Macron Re­treats on Fuel Tax Hikes


PARIS (Dis­patches) - The French gov­ern­ment has backed down on planned fuel tax hikes in a bid to draw the heat out of fierce protests that have es­ca­lated into the deep­est cri­sis of Em­manuel Macron’s pres­i­dency.

The con­ces­sions, com­ing after an ear­lier 500-mil­lion-euro ($570 mil­lion) re­lief pack­age for poorer house­holds, mark the first time 40-year-old Macron has given ground in the face of pub­lic op­po­si­tion.
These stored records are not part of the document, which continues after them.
-- ==== Sys2Proof/WellFormed.lean ====
section
/-!
DEFINITION. What makes an Instruction record, an instruction and a configuration well-formed (10_state.md R22, R23;
30_encoding.md R59; 92_eei_decisions.md D1, D2). Each check has an ill-formed term in Tests/Slice0.lean that it refuses.
-/

namespace Sys2Proof

/-- Every field is in the range of its width (R52 to R54). -/
def Variant.inRange : Variant → Bool
  | .register rs rt rd shamt func => rs < 32 && rt < 32 && rd < 32 && shamt < 32 && func < 64
  | .immediate rs rt imm => rs < 32 && rt < 32 && imm < 2 ^ 16
  | .jump address => address < 2 ^ 26
  | .halt => true

/-- The tag agrees with the opcode by R56: Register with 0, Jump with 2 or 3, Halt with 0x3F, Immediate with any other. -/
def Variant.agrees (opcode : Nat) : Variant → Bool
  | .register _ _ _ _ _ => opcode = 0
  | .immediate _ _ _ => opcode < 64 && opcode ≠ 0 && opcode ≠ 2 && opcode ≠ 3 && opcode ≠ 0x3F
  | .jump _ => opcode = 2 || opcode = 3
  | .halt => opcode = 0x3F

/-- `value` is re-derivable from the fields (10_state.md R23). -/
def Instruction.inSync (d : Instruction) : Bool := d.value == encode d

/-- The fields of a record are in range and its tag agrees with its opcode (the premise of the first law of R59). -/
def Instruction.fieldsOk (d : Instruction) : Bool := d.variant.inRange && d.variant.agrees d.opcode

/-- A well-formed Instruction record (R22, R23). -/
def Instruction.wellFormed (d : Instruction) : Bool := d.fieldsOk && d.inSync

/-- An instruction is well-formed when the record it stands for is. The widths of its operands are in their types, so what can
be wrong is the table: an Immediate mnemonic whose opcode is 0, 2, 3 or 0x3F. -/
def Instr.wellFormed (cfg : Config) (i : Instr) : Bool := (i.toInstruction cfg).wellFormed

/-- The table OPC is injective (decision D1). -/
def OpcTable.injective (t : OpcTable) : Bool := decide (allImmOps.map t.code).Nodup

/-- The table OPC avoids 0, 2, 3 and 0x3F (decision D1). -/
def OpcTable.avoidsFixed (t : OpcTable) : Bool :=
  allImmOps.all fun m => t.code m ≠ 0 && t.code m ≠ 2 && t.code m ≠ 3 && t.code m ≠ 0x3F

/-- The table FUNC has twelve distinct entries (decision D1). -/
def FuncTable.injective (t : FuncTable) : Bool := decide (allRegOps.map t.code).Nodup

/-- The register names are distinct, so that `reg_index (reg_name i) = i` (30_encoding.md R66; decision D2). -/
def Config.namesDistinct (cfg : Config) : Bool := decide (allRegs.map (regName cfg)).Nodup

/-- The configurations the spec allows: the constraints D1 and D2 put on a replacement table. -/
def Config.valid (cfg : Config) : Bool :=
  cfg.opc.injective && cfg.opc.avoidsFixed && cfg.func.injective && cfg.namesDistinct

end Sys2Proof
end

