/-- `addu`, `sub`, `subu` (44_alu.md R171, R185, R186): modulo 2^32, no condition. -/
def Obligations.AdduSubSubuWrapModulo : Prop :=
  ∀ (s : State) (rs rt rd : RegIdx) (sh : Shamt),
    (∃ t, exec (.addu rs rt rd sh) s = .next t ∧
      WritesReg s t rd (BitVec.ofNat 32 ((s.readReg rs).toNat + (s.readReg rt).toNat))) ∧
    (∃ t, exec (.sub rs rt rd sh) s = .next t ∧
      WritesReg s t rd (BitVec.ofInt 32 ((s.readReg rs).toInt - (s.readReg rt).toInt))) ∧
    (∃ t, exec (.subu rs rt rd sh) s = .next t ∧
      WritesReg s t rd (BitVec.ofInt 32 ((s.readReg rs).toInt - (s.readReg rt).toInt)))

/-- `and`, `or`, `nor` (44_alu.md R174, R175, R176), bit by bit. -/
def Obligations.AndOrNorActBitwise : Prop :=
  ∀ (s : State) (rs rt rd : RegIdx) (sh : Shamt),
    (∃ t v, exec (.and rs rt rd sh) s = .next t ∧ WritesReg s t rd v ∧
      ∀ k, k < 32 → v.getLsbD k = ((s.readReg rs).getLsbD k && (s.readReg rt).getLsbD k)) ∧
    (∃ t v, exec (.or rs rt rd sh) s = .next t ∧ WritesReg s t rd v ∧
      ∀ k, k < 32 → v.getLsbD k = ((s.readReg rs).getLsbD k || (s.readReg rt).getLsbD k)) ∧
    (∃ t v, exec (.nor rs rt rd sh) s = .next t ∧ WritesReg s t rd v ∧
      ∀ k, k < 32 → v.getLsbD k = !((s.readReg rs).getLsbD k || (s.readReg rt).getLsbD k))

/-- `slt` and `sltu` (44_alu.md R179, R181): 1 or 0 by the signed and the unsigned comparison. -/
def Obligations.SltAndSltuCompare : Prop :=
  ∀ (s : State) (rs rt rd : RegIdx) (sh : Shamt),
    (∃ t, exec (.slt rs rt rd sh) s = .next t ∧
      WritesReg s t rd (if (s.readReg rs).toInt < (s.readReg rt).toInt then 1 else 0)) ∧
    (∃ t, exec (.sltu rs rt rd sh) s = .next t ∧
      WritesReg s t rd (if (s.readReg rs).toNat < (s.readReg rt).toNat then 1 else 0))

/-- `addiu`, `slti`, `sltiu` (44_alu.md R173, R180, R182): the immediate is sign-extended, for `sltiu` too, which then compares
unsigned ([D5]). -/
def Obligations.AddiuSltiSltiuSignExtend : Prop :=
  ∀ (s : State) (rs rt : RegIdx) (imm : Imm16),
    (∃ t, exec (.addiu rs rt imm) s = .next t ∧ WritesReg s t rt (BitVec.ofInt 32 ((s.readReg rs).toInt + imm.toInt))) ∧
    (∃ t, exec (.slti rs rt imm) s = .next t ∧ WritesReg s t rt (if (s.readReg rs).toInt < imm.toInt then 1 else 0)) ∧
    (∃ t, exec (.sltiu rs rt imm) s = .next t ∧
      WritesReg s t rt (if ((s.readReg rs).toNat : Int) < imm.toInt % 4294967296 then 1 else 0))

/-- `andi`, `ori` (44_alu.md R177, R178): the immediate is zero-extended ([D5]). -/
def Obligations.AndiOriZeroExtend : Prop :=
  ∀ (s : State) (rs rt : RegIdx) (imm : Imm16),
    (∃ t v, exec (.andi rs rt imm) s = .next t ∧ WritesReg s t rt v ∧
      ∀ k, k < 32 → v.getLsbD k = (decide (k < 16) && (s.readReg rs).getLsbD k && imm.getLsbD k)) ∧
    (∃ t v, exec (.ori rs rt imm) s = .next t ∧ WritesReg s t rt v ∧
      ∀ k, k < 32 → v.getLsbD k = ((s.readReg rs).getLsbD k || (decide (k < 16) && imm.getLsbD k)))

/-- `lui` (44_alu.md R187): the immediate in bits 31:16, zeros below; the rs field is ignored. -/
def Obligations.LuiFillsTheUpperHalf : Prop :=
  ∀ (s : State) (rs rt : RegIdx) (imm : Imm16),
    ∃ t, exec (.lui rs rt imm) s = .next t ∧ WritesReg s t rt (BitVec.ofNat 32 (imm.toNat * 65536))

/-- `sll`, `srl` (44_alu.md R183, R184): a logical shift of the register of the rs field ([D6]) by shamt. -/
def Obligations.ShiftsAreLogical : Prop :=
  ∀ (s : State) (rs rt rd : RegIdx) (sh : Shamt),
    (∃ t, exec (.sll rs rt rd sh) s = .next t ∧
      WritesReg s t rd (BitVec.ofNat 32 ((s.readReg rs).toNat * 2 ^ sh.toNat))) ∧
    (∃ t, exec (.srl rs rt rd sh) s = .next t ∧
      WritesReg s t rd (BitVec.ofNat 32 ((s.readReg rs).toNat / 2 ^ sh.toNat)))

/-- Register 0 is written like any other (10_state.md R11, [D4]): an instruction that names it as destination changes it. -/
def Obligations.RegisterZeroIsWritable : Prop :=
  ∀ (s : State) (rs : RegIdx) (imm : Imm16),
    ∃ t, exec (.addiu rs 0 imm) s = .next t ∧ t.readReg 0 = BitVec.ofInt 32 ((s.readReg rs).toInt + imm.toInt)

/-! ### Loads and stores (45_memory_ops.md) -/

/-- `lw` (45_memory_ops.md R200, R201; [D5] for the offset, [D10] outside the array): inside the array the word at base plus
offset modulo 2^32 is loaded; outside it MemoryRange is raised and nothing is written. -/
def Obligations.LwLoadsOrRaisesMemoryRange : Prop :=
  ∀ (s : State) (rs rt : RegIdx) (imm : Imm16) (ea : Word), ea = BitVec.ofInt 32 ((s.readReg rs).toInt + imm.toInt) →
    (ea.toNat < 0x7FFFFFFD → ∃ t v, exec (.lw rs rt imm) s = .next t ∧ s.memRead ea = some v ∧ WritesReg s t rt v) ∧
    (0x7FFFFFFD ≤ ea.toNat → ∃ t, exec (.lw rs rt imm) s = .next t ∧ RaisesRange s t ea)
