-- ==== Sys2Proof/Tests/Slice0.lean ====
section
/-!
SUPPORT. The model's own tests. Expected values come from spec/95_test_vectors.md (S1 to S10, V1 to V10, P7) or are worked out by
hand from the rule named; none is an output of the model. The last part shows, for every obligation that has hypotheses, states
and operands that meet them together (`test_meets_<obligation>`).
-/

open Sys2Proof Sys2Proof.Machine

namespace Sys2Proof.Tests

/-! ### Helpers -/

/-- A running core at `pc` with the word `w` there and the registers of `presets` set. -/
def startAt (pc w : Word) (presets : List (RegIdx × Word)) : State :=
  presets.foldl (fun s p => s.writeReg p.1 p.2)
    { State.reset with pc := pc, mem := Memory.write [] pc.toNat w, runState := .running }

/-- The same core with one more memory word. -/
def withCell (s : State) (a v : Word) : State := { s with mem := s.mem.write a.toNat v }

/-- The state after one step (the state itself where there is no step). -/
def after (s : State) : State :=
  match step s with
  | .next t => t
  | .fault _ => s
  | .refused _ => s

/-- The outcome of a step is a next state. -/
def steps (s : State) : Bool :=
  match step s with
  | .next _ => true
  | .fault _ => false
  | .refused _ => false

/-- A line of source. -/
def lines (ls : List String) : List Text := ls.map String.toList

/-- The words of the one-instruction text `.text`, `line`. -/
def wordsOf (line : String) : Option (List Word) :=
  match parse Config.standard (lines [".text", line]) with
  | .ok p => some (p.instrs.map Instruction.value)
  | .error _ => none

/-- The parse error of a source text. -/
def errorOf (ls : List String) : Option ParseError :=
  match parse Config.standard (lines ls) with
  | .ok _ => none
  | .error e => some e

/-- `add $t0, $t1, $t2` as a record. -/
def addRecord : Instruction :=
  { variant := .register 9 10 8 0 0x20, opcode := 0, value := 0x012A4020, label := none, symbolicOperand := none }

/-! ### Decoding: words from V1 and V3, every constructor -/

theorem test_decode_shifts_jr : decodeTableWord 32 0x01204100 = some (.sll 9 0 8 4) ∧
    decodeTableWord 32 0x01204102 = some (.srl 9 0 8 4) ∧ decodeTableWord 32 0x03E00008 = some (.jr 31 0 0 0) := by decide

theorem test_decode_add_sub : decodeTableWord 32 0x012A4020 = some (.add 9 10 8 0) ∧
    decodeTableWord 32 0x012A4021 = some (.addu 9 10 8 0) ∧ decodeTableWord 32 0x012A4022 = some (.sub 9 10 8 0) ∧
    decodeTableWord 32 0x012A4023 = some (.subu 9 10 8 0) := by decide

theorem test_decode_bitwise : decodeTableWord 32 0x012A4024 = some (.and 9 10 8 0) ∧
    decodeTableWord 32 0x012A4025 = some (.or 9 10 8 0) ∧ decodeTableWord 32 0x012A4027 = some (.nor 9 10 8 0) := by decide
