-- ==== Sys2Proof/Word.lean ====
section
/-! DEFINITION. The words of the part: what the spec treats as bits (R192, table 11.2). Counts, instants and
indices are natural numbers or integers; a value becomes a word only where software or the bus sees it as one. -/

namespace Sys2Proof

/-- A byte of a record. -/
abbrev Byte := BitVec 8

/-- A register, and an address of the bus master port (table 0.5: 32-bit address and data). -/
abbrev Word := BitVec 32

/-- A 32-byte ring record, byte i at bits 8i to 8i+7 (R192: little-endian). -/
abbrev Record := BitVec 256

/-- A 64-byte action descriptor, byte i at bits 8i to 8i+7 (R192: little-endian). -/
abbrev Descriptor := BitVec 512

end Sys2Proof
end

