-- ==== Sys2Proof/Machine/Flags.lean ====
section
/-! DEFINITION. The interrupt unit's bits, its line, and the moderation of REPORTS (R187 to R190). -/

namespace Sys2Proof.Machine

/-- The bits as a register shows them (table 11.2): 0 REPORTS, 1 LOSS, 2 FAULT. -/
def IrqBits.toWord (b : IrqBits) : Word :=
  BitVec.ofNat 32 (b.reports.toNat + 2 * b.loss.toNat + 4 * b.fault.toNat)

/-- The three bits of a written word; its other bits have no effect (R194). -/
def IrqBits.ofWord (w : Word) : IrqBits :=
  { reports := w.getLsbD 0, loss := w.getLsbD 1, fault := w.getLsbD 2 }

/-- The interrupt line INT: high while an enabled bit is set (R188). -/
def Irq.line (q : Irq) : Level :=
  if (q.status.reports && q.enable.reports) || (q.status.loss && q.enable.loss) || (q.status.fault && q.enable.fault)
  then .high else .low

/-- INT_STATUS.LOSS set (R187). -/
def Irq.setLoss (q : Irq) : Irq := { q with status := { q.status with loss := true } }

/-- INT_STATUS.FAULT set (R187). -/
def Irq.setFault (q : Irq) : Irq := { q with status := { q.status with fault := true } }

/-- INT_STATUS.REPORTS set: the moderation start becomes absent, the unsignalled count is kept (R189). -/
def Irq.setReports (q : Irq) : Irq := { q with status := { q.status with reports := true }, start := none }

/-- THRESHOLD, or 1 when it is 0 (R189). -/
def Irq.effectiveThreshold (q : Irq) : Nat := if q.threshold = 0 then 1 else q.threshold.toNat

/-- The moderation expiry: present when the start is present and TIME is not 0 (R189). -/
def Irq.expiry (q : Irq) : Option Nat :=
  match q.start with
  | some t => if q.time = 0 then none else some (t + q.time.toNat * Config.stepFU)
  | none => none

/-- Whether mono time is at or past the moderation expiry while REPORTS is clear (R189). -/
def Irq.expired (q : Irq) (now : Nat) : Bool :=
  !q.status.reports &&
    match q.expiry with
    | some t => decide (t ≤ now)
    | none => false

/-- The count of a written record while REPORTS is clear (R189). -/
def Irq.countWritten (q : Irq) (now : Nat) : Irq :=
  if q.status.reports then q
  else
    let q' := { q with count := q.count + 1, start := some (q.start.getD now) }
    if q'.effectiveThreshold ≤ q'.count then q'.setReports else q'

/-- A write to INT_STATUS: each bit written as 1 is cleared, and clearing REPORTS restarts the moderation (R187,
R189). -/
def Irq.writeStatus (q : Irq) (w : Word) : Irq :=
  let b := IrqBits.ofWord w
  { q with
    status := { reports := q.status.reports && !b.reports, loss := q.status.loss && !b.loss,
                fault := q.status.fault && !b.fault }
    count := if b.reports then 0 else q.count
    start := if b.reports then none else q.start }

/-- A write to INT_ENABLE (R188). -/
def Irq.writeEnable (q : Irq) (w : Word) : Irq := { q with enable := .ofWord w }

/-- A write to INT_MODERATION: THRESHOLD and TIME are stored, and while REPORTS is clear the count and start in
progress are judged anew (R190). -/
def Irq.writeModeration (q : Irq) (w : Word) (now : Nat) : Irq :=
  let q' := { q with threshold := w.extractLsb' 0 8, time := w.extractLsb' 16 16 }
  if q'.status.reports then q'
  else if q'.effectiveThreshold ≤ q'.count ∨ q'.expired now then q'.setReports
  else q'

/-- The interrupt unit after a soft reset: INT_ENABLE and INT_MODERATION are kept (R191). -/
def Irq.softReset (q : Irq) : Irq := { q with status := .clear, count := 0, start := none }

end Sys2Proof.Machine
end

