/-- At its last instant mono time is exhausted: it stands still from then on, and the port halts with TIMELINE_END unless
it is HALTED already (R55, R156). -/
def Obligations.ExhaustionHaltsThePort : Prop :=
  ∀ (s : State), s.time.exhausted = false → s.time.mono = 2 ^ 52 - 1 →
    ∃ t, exec .monoExhaustion s = .next t ∧ t.time = { s.time with exhausted := true } ∧
      exec .fineUnit t = .next t ∧
      (s.port.state ≠ .halted → { s with time := t.time }.haltedAs t .timelineEnd 0) ∧
      (s.port.state = .halted → t = { s with time := t.time })

/-! ### The output channels -/

/-- CONFIG_CHANNEL: the first invalid field is answered; a valid command enables, re-levels or disables the channel as
the table of R127 says, stores the parked level in every case, and answers the state found, the instances ended and the
levels. Where it disables a channel its instances end without one starting, and with room their DONE reports and the
completion join the queue in an order that is left open (R107, R123, R127, R167). -/
def Obligations.ConfigChannelFollowsItsTable : Prop :=
  ∀ (s : State) (c : InHand), s.holds c 0x0E →
    (8 ≤ (byteAt c.record 4).toNat → exec .configChannel s = .next (s.answered c .badField (some 1) .none)) ∧
    ∀ ch : Fin 8, ch.val = (byteAt c.record 4).toNat →
    (1 < (byteAt c.record 5).toNat → exec .configChannel s = .next (s.answered c .badField (some 2) .none)) ∧
    ((byteAt c.record 5).toNat ≤ 1 → 1 < (byteAt c.record 6).toNat →
      exec .configChannel s = .next (s.answered c .badField (some 3) .none)) ∧
    ((byteAt c.record 5).toNat ≤ 1 → (byteAt c.record 6).toNat ≤ 1 → 1 < (byteAt c.record 7).toNat →
      exec .configChannel s = .next (s.answered c .badField (some 4) .none)) ∧
    ((byteAt c.record 6).toNat ≤ 1 → (byteAt c.record 7).toNat ≤ 1 →
      let found := s.chan ch
      let initial : Level := if byteAt c.record 6 = 1 then .high else .low
      let parked : Level := if byteAt c.record 7 = 1 then .high else .low
      (byteAt c.record 5 = 1 → found.state = .disabled ∨ found.state = .idle → exec .configChannel s = .next
        ((s.withChan ch { found with state := .idle, level := initial, parked := parked }).answered c .ok none
          (.channelSet found.state 0 0 initial initial))) ∧
      (byteAt c.record 5 = 1 → found.state = .pulse ∨ found.state = .space → exec .configChannel s = .next
        ((s.withChan ch { found with parked := parked }).answered c .busy none
          (.channelSet found.state 0 0 found.level (if found.state = .pulse then found.level.flip else found.level)))) ∧
      (byteAt c.record 5 = 0 →
        let answer := c.answer .ok none
          (.channelSet found.state (if found.running.isSome then 1 else 0) found.queue.length parked parked)
        ∃ t, exec .configChannel s = .next (s.concluded t) ∧ s.keepsAllBut t ch ∧ t.cmd = { s.cmd with state := .idle } ∧
          t.chan ch = { state := .disabled, level := parked, parked := parked, running := none, queue := [] } ∧
          answer ∈ t.reports.records ∧ t.reports.reservations = s.reports.reservations - 1 ∧
          (s.port.state = .running → s.reports.lost = 0 →
            s.reports.records.length + s.reports.reservations + 9 ≤ 32 → found.queue.length ≤ 8 →
            s.gains t ((found.clearReports ch s.time.mono).map .done ++ [answer]) 1)))

/-- FLUSH_CHANNEL ends every instance of its channel without starting one, leaves the levels and a DISABLED channel as
they are, and answers how many it ended; CHANNEL_STATUS answers the channel as it stands and changes nothing; a channel
number of 8 or more is answered BAD_FIELD by either (R108, R123, R128, R129). -/
def Obligations.FlushClearsAndStatusReadsTheChannel : Prop :=
  ∀ (s : State) (c : InHand),
    (8 ≤ (byteAt c.record 4).toNat →
      (s.holds c 0x0F → exec .flushChannel s = .next (s.answered c .badField (some 1) .none)) ∧
      (s.holds c 0x10 → exec .channelStatus s = .next (s.answered c .badField (some 1) .none))) ∧
    ∀ ch : Fin 8, ch.val = (byteAt c.record 4).toNat →
      let found := s.chan ch
      (s.holds c 0x0F →
        let answer := c.answer .ok none (.channelFlushed (if found.running.isSome then 1 else 0) found.queue.length)
        ∃ t, exec .flushChannel s = .next (s.concluded t) ∧ s.keepsAllBut t ch ∧ t.cmd = { s.cmd with state := .idle } ∧
          t.chan ch = (if found.state = .disabled then found
            else { found with state := .idle, running := none, queue := [] }) ∧
          answer ∈ t.reports.records ∧ t.reports.reservations = s.reports.reservations - 1 ∧
          (s.port.state = .running → s.reports.lost = 0 →
            s.reports.records.length + s.reports.reservations + 9 ≤ 32 → found.queue.length ≤ 8 →
            s.gains t ((found.clearReports ch s.time.mono).map .done ++ [answer]) 1)) ∧
      (s.holds c 0x10 → exec .channelStatus s = .next (s.answered c .ok none (.channelRead
        { enabled := decide (found.state ≠ .disabled)
          state := found.state
          level := found.level
          parked := found.parked
          line := match found.state with
            | .disabled => found.parked
            | .idle | .space => found.level
            | .pulse => found.level.flip
          running := found.running.map fun r => r.inst.handle
          waiting := found.queue.map fun i => i.handle })))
Prime Min­is­ter Edouard Philippe an­nounced Tues­day roll­backs on fuel taxes and elec­tric­ity price in­creases in a rare tele­vised ad­dress after France was rocked by in­tense street clashes and van­dal­ism in Paris over the week­end.

“This anger, you would have to be deaf and blind not to see it, nor hear it,” Philippe said after more than a fort­night of demon­stra­tions by so-called “yel­low vest” protesters.

“No tax mer­its putting the unity of the na­tion in dan­ger,” he said.

Planned tax in­creases on petrol and diesel on Jan­uary 1 will be sus­pended for six months, while hikes in reg­u­lated elec­tric­ity and gas prices will be frozen dur­ing the win­ter.

Pres­sure has been mount­ing on the gov­ern­ment after protests de­gen­er­ated into the worst street clashes in cen­tral Paris for decades.

Across France, four peo­ple have been killed in ac­ci­dents linked to the demon­stra­tions and road block­ades, and hun­dreds in­jured.